I recently started using layers in InDesign and have been blown away by how useful they are.
I could see layers being equally powerful in Dorico. Place bowings, analysis, chord symbols, all sorts of other elements on a second layer. Then a toggle displays or hides selected layers with one click. Also, printing gives the option of showing or omitting those elements on export or print, without the need for a duplicate layout.
The essential difference is that there’s no ‘collision avoidance’ in InDesign. Adding content has no effect on the position of other content. (The only exception I can think of is text running around a graphic; can’t remember how different layers would affect this.)
And indeed, you might very well want text and graphics overlapping with some layer effects.
Adding bowings, chords, etc, would affect the spacing of the notes. So either you kept the spacing for objects in hidden layers, (which might well look odd); or you’d effectively have a new layout.
I’d tentatively suggest that it would be non-trivial to implement; and I’m wondering what the use cases might be, that wouldn’t be served just as well by methods for showing/hiding stuff on a per-layout basis.
[reminisce]
I remember going to a showcase for InDesign in about 2000, and seeing different texts in different languages on different layers. I worked for an illustrated book publisher, and we combined print runs in different languages, switching the black text plate mid-run. This was a game-changer compared to Quark’s ludicrous approach.

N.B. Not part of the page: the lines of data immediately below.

-- ==== Sys2Proof/Machine/Detector.lean ====
section
/-! DEFINITION. The Barker-code carrier and sync detector: the Moore machine with BARKER_RESET and BARKER_STEP, `rxReset`,
the bit decision, the gain estimate, and the search, lock and matching steps of the RX agent (spec/45_detector.md). -/

namespace Sys2Proof.Machine

/-! ### The Moore machine (R127) -/

/-- `barkerStep(k, b)` for a sequence and a re-test choice (R127): the next state, and whether the pattern was found. A
state past the end of the sequence, which is never reached, expects nothing (log 9). -/
def barkerStepWith (seq : List Bool) (retest : Bool) (k : Nat) (b : Bool) : Nat × Bool :=
  if seq[k]? = some b then (if k + 1 = seq.length then (0, true) else (k + 1, false))
  else if retest && decide (0 < k) && decide (seq[0]? = some b) then (1, false)
  else (0, false)

/-- `barkerStep` with the instance's parameters (R8). -/
def barkerStep (k : BitVec 5) (b : Bool) : BitVec 5 × Bool :=
  let (k', found) := barkerStepWith Config.barkerSeq Config.barkerRetest k.toNat b
  (BitVec.ofNat 5 k', found)

/-- Feed one input to the Moore machine: BARKER_STATE and STATUS.BARKER_FOUND (R123, R131). -/
def State.feedBarker (s : State) (b : Bool) : State :=
  { s with
    rx := { s.rx with barkerState := (barkerStep s.rx.barkerState b).1 }
    status := { s.status with barkerFound := (barkerStep s.rx.barkerState b).2 } }

/-! ### Commands -/

/-- BARKER_RESET (R130). Not RX-safe. -/
def execBarkerReset (s : State) : Host.Outcome State Fault Refusal :=
  runCommand (Instr.opcode .barkerReset) [hazardCheck s]
    (.ok (.ok,
      { s with
        rx := { s.rx with barkerState := 0#5 }
        status := { s.status with barkerFound := false } }))
    s

/-- BARKER_STEP (R131). Not RX-safe. IMM8[7:1] ≠ 0 gives E_ILLEGAL; the decoder never yields such a term (log 18). -/
def execBarkerStep (imm8 : Byte) (s : State) : Host.Outcome State Fault Refusal :=
  runCommand (Instr.opcode (.barkerStep imm8)) [(!Format.cb.immOk imm8, .eIllegal), hazardCheck s]
    (.ok (.ok, s.feedBarker (imm8.getLsbD 0))) s

/-! ### The RX agent's reset (R119) -/

/-- `rxReset` (R119): back to carrier search. PIPE_RESULT, PIPE_DONE, BARKER_FOUND, EVENT and the frame result set stay. -/
def State.rxReset (s : State) : State := { s.pipeCounterReset with rx := .zero, prev := none }

/-! ### Signal decisions (R115, R117, R132) -/

/-- `flip(prev, cur)` (R132): the bit is 1 exactly when the sum of products is negative. -/
def flip (d : Dsp) (prev cur : Window) : Bool :=
  decide (((List.range d.width).map (fun n => d.bpf cur n * d.bpf prev n)).sum < 0)

/-- A magnitude. -/
def magnitude (x : Num) : Num := if x < 0 then -x else x

/-- The gain estimate of a window (R117): the quantised mean magnitude over the trimmed window, `GAIN_Q(0)` if it is empty. -/
def gainEstimate (d : Dsp) (skip : BitVec 32) (w : Window) : BitVec 32 :=
  let first := (skip.extractLsb' 0 16).toNat
  let last := (skip.extractLsb' 16 16).toNat
  if d.width ≤ first + last then d.gainQ 0
  else
    let n := d.width - last - first
    d.gainQ (((List.range n).map (fun i => magnitude (d.mf w (first + i)))).sum / (n : Num))

/-- The window is coherent: `COH(w) > CFG_COH_THRESH` (R121). -/
def coherent (d : Dsp) (s : State) (w : Window) : Bool := decide (s.cfg.cohThresh.toNat < (d.coh w).val)

/-! ### The detector's steps -/

/-- The counters and the state after one search window, before the lock and budget tests (R121). -/
def State.countSearch (s : State) (isCoherent : Bool) : State :=
  { s with
    rx :=
      { s.rx with
        winCount := satSucc s.rx.winCount
        cohCount := (if isCoherent then satSucc s.rx.cohCount else 0#16)
        state := (if isCoherent then .coherenceAccumulating else .idle) } }

/-- Carrier search, in IDLE and COHERENCE_ACCUMULATING (R121): the lock is tested before the budget. -/
def searchStep (d : Dsp) (w : Window) (s : State) : State :=
  let s1 := s.countSearch (coherent d s w)
  if max s.cfg.carrierThreshold.toNat 1 ≤ s1.rx.cohCount.toNat then
    { s1 with rx := { s1.rx with state := .carrierLocked } }.emit Ev.carrierLock
  else if s.cfg.maxOffset.toNat ≤ s1.rx.winCount.toNat then (s1.emit Ev.noCarrier).rxReset
  else s1

/-- The one window of CARRIER_LOCKED (R122). -/
def lockStep (d : Dsp) (w : Window) (s : State) : State :=
  { s with
    prev := some w
    rx :=
      { s.rx with
        gain := gainEstimate d s.cfg.gainSkip w
        barkerState := 0#5
        barkerCount := 0#32
        state := .barkerMatching } }

/-- Barker matching with the phase reference given (R123). -/
def barkerMatch (d : Dsp) (prev w : Window) (s : State) : State :=
  let s1 := s.feedBarker (flip d prev w)
  let s2 := { s1 with prev := some w, rx := { s1.rx with barkerCount := satSucc s.rx.barkerCount } }
  if s2.status.barkerFound then
    { s2 with rx := { s2.rx with state := .synchronized, sepRemaining := s.cfg.sepSymbols } }.emit Ev.syncFound
  else if s.cfg.barkerMax.toNat ≤ s2.rx.barkerCount.toNat then (s2.emit Ev.noSync).rxReset
  else s2

/-- One separator window discarded: it becomes the phase reference (R124). -/
def separatorDiscard (w : Window) (s : State) : State :=
  { s with prev := some w, rx := { s.rx with sepRemaining := s.rx.sepRemaining - 1#16 } }

end Sys2Proof.Machine
end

However, on a page of music, you couldn’t swap the lyrics for different languages, as again this would likely affect the spacing.
Elements in layers could (and should) influence collision avoidance and all aspects of spacing anyway. Just like when you switch on cues, harp pedals or multirests. I can see several possible use cases, like separate layers for Urtext and editorial bowings or fingerings. Inevitably, that would change the rest of the layout. I think some layers might need to be mutually exclusive.